BIM31005 - Tax and accountancy: true and fair view, the Companies Act requirement and EC Directives

‘True and fair view’ and company law

The requirement that all financial statements which are prepared for the purpose of compliance with the Companies Acts should give a ‘true and fair view’ was first introduced in the Companies Act 1947, which amended the former phrase ‘true and correct’.

The concept of ‘true and fair view’ was adopted for the whole of the European Community by the EC Council in its Fourth Directive, which laid down the form and content of company accounts. This was implemented in the UK by the Companies Act 1981, subsequently consolidated in the Companies Act 1985. Further changes were made by the Seventh Directive, which was implemented by the Companies Act 1989. The provisions are now in Schedules 4 and 4A to the 1985 Act, with the requirement for ‘true and fair view’ in Section 226 (227 for groups).

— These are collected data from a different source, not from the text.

/-- The refusals on account of the seals so far. -/
def sealCounts (d : Device) : List Nat := (List.range 4).map (fun n => rdN d (Addr.SYS_SEAL_REF_CNT n))

/-- `MEM_WRITE`: a closed seal shows in the status, and only a bus error ends the access. -/
def opMemWrite (r : Req) (t : Nat) (d : Device) : Answer :=
  let width := r.num 4 1
  let pairs := (elements r).zipIdx.map (fun x => (x.1, r.num (8 + x.2 * width) width))
  if r.len < 8 ∨ r.len ≠ 8 + width * r.num 6 2 then deny 3 d
  else if memHead r ≠ 0 then deny (memHead r) d
  else if loomMode d = .run ∧ (elements r).any configPage = true then deny 13 d
  else
    let (status, d') := memWrites width t pairs d
    deny (if status ≠ 0 then status else if sealCounts d' ≠ sealCounts d then 12 else 0) d'

/-! ### Group 0x05xx (R350) -/

/-- A frame sent to the ledger, whose answer the reply waits for; before the ledger has reported ready, `OPEN` is refused
and any other frame waits (R240). -/
def frameFor (type mp : Nat) (params : List Byte) (t : Nat) (d : Device) : Answer :=
  if domOn d 4 ∧ d.meter.ready = false ∧ type = 1 then deny 0x8202 d
  else if domOn d 4 then waitFor (frameKey d.meter.seqNo) (lreqSend d type mp params t) else deny 13 d

/-- `MTR_OPEN`. -/
def opMtrOpen (r : Req) (t : Nat) (d : Device) : Answer :=
  if r.len ≠ 28 then deny 3 d else if r.num 1 3 ≠ 0 then deny 5 d else frameFor 1 (r.num 0 1) (r.bytes 4 24) t d

/-- `MTR_CLOSE`. -/
def opMtrClose (r : Req) (t : Nat) (d : Device) : Answer := if r.len ≠ 1 then deny 3 d else frameFor 2 (r.num 0 1) [] t d

/-- `MTR_ACK_RECORDS`. -/
def opMtrAck (r : Req) (t : Nat) (d : Device) : Answer := if r.len ≠ 8 then deny 3 d else frameFor 3 0xFF r.params t d

/-- `MTR_CLEAR_COUNTERS`. -/
def opMtrClear (r : Req) (t : Nat) (d : Device) : Answer := if r.len ≠ 4 then deny 3 d else frameFor 5 0xFF r.params t d

/-- `MTR_READ`: between two refreshes, so its values belong together (R225). -/
def opMtrRead (r : Req) (_ : Nat) (d : Device) : Answer :=
  let m := r.num 0 1
  if r.len ≠ 1 then deny 3 d
  else if 4 ≤ m then deny 5 d
  else if domOn d 4 = false then deny 13 d
  else okWith (bytesLE 4 (rdN d (Addr.MP_STAT m))
    ++ (List.range 6).flatMap (fun k => bytesLE 8 (rd64 d (Addr.MP_REGm_r_LO m k 0))) ++ bytesLE 8 (rd64 d Addr.MBX_TIME_LO)) d

/-- `MTR_RECORD`: from the slot that holds the record. -/
def opMtrRecord (r : Req) (_ : Nat) (d : Device) : Answer :=
  let layout := r.num 8 1
  if r.len ≠ 9 then deny 3 d
  else if 1 < layout then deny 5 d
  else if domOn d 4 = false then deny 13 d
  else
    match d.meter.slots.find? (fun s => s.2.1 == r.num 0 8 && s.2.2) with
    | some s =>
      let base := 0x60100000 + 1024 * s.1
      let n := memNat d (base + 192) 2
      if layout = 0 then okWith (memBytes d base 192) d
      else if n = 0 ∨ 800 < n then deny 5 d
      else okWith (memBytes d (base + 194) n) d
    | none => deny 5 d

/-- `MTR_KEYS`. -/
def opMtrKeys (r : Req) (_ : Nat) (d : Device) : Answer :=
  if r.len ≠ 0 then deny 3 d
  else if domOn d 4 = false then deny 13 d
  else okWith ((List.range 16).flatMap (fun i => bytesLE 4 (rdN d (Addr.MBX_PUBKEY i)))
    ++ (List.range 8).flatMap (fun i => bytesLE 4 (rdN d (Addr.MBX_FW_HASH i)))) d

Accounting standards and company law

The Companies Act 1989 gave the first UK statutory recognition to the existence of accounting standards. It inserted a new Section 256 in the Companies Act 1985, and a new disclosure requirement in Schedule 4 to that Act. ‘Accounting standards’ are defined as statements of standard accounting practice issued by prescribed bodies; accounting standards applicable to a company’s accounts are those which are relevant to a company’s circumstances and to the accounts. Schedule 4, paragraph 36A, requires companies to state by way of note whether the accounts have been prepared in accordance with applicable standards and particulars of and reasons for any material departures. (There is an exception for small and medium sized companies and certain small and medium sized groups).

The Accounting Standards Board is the prescribed standard setting body for the purposes of Section 256.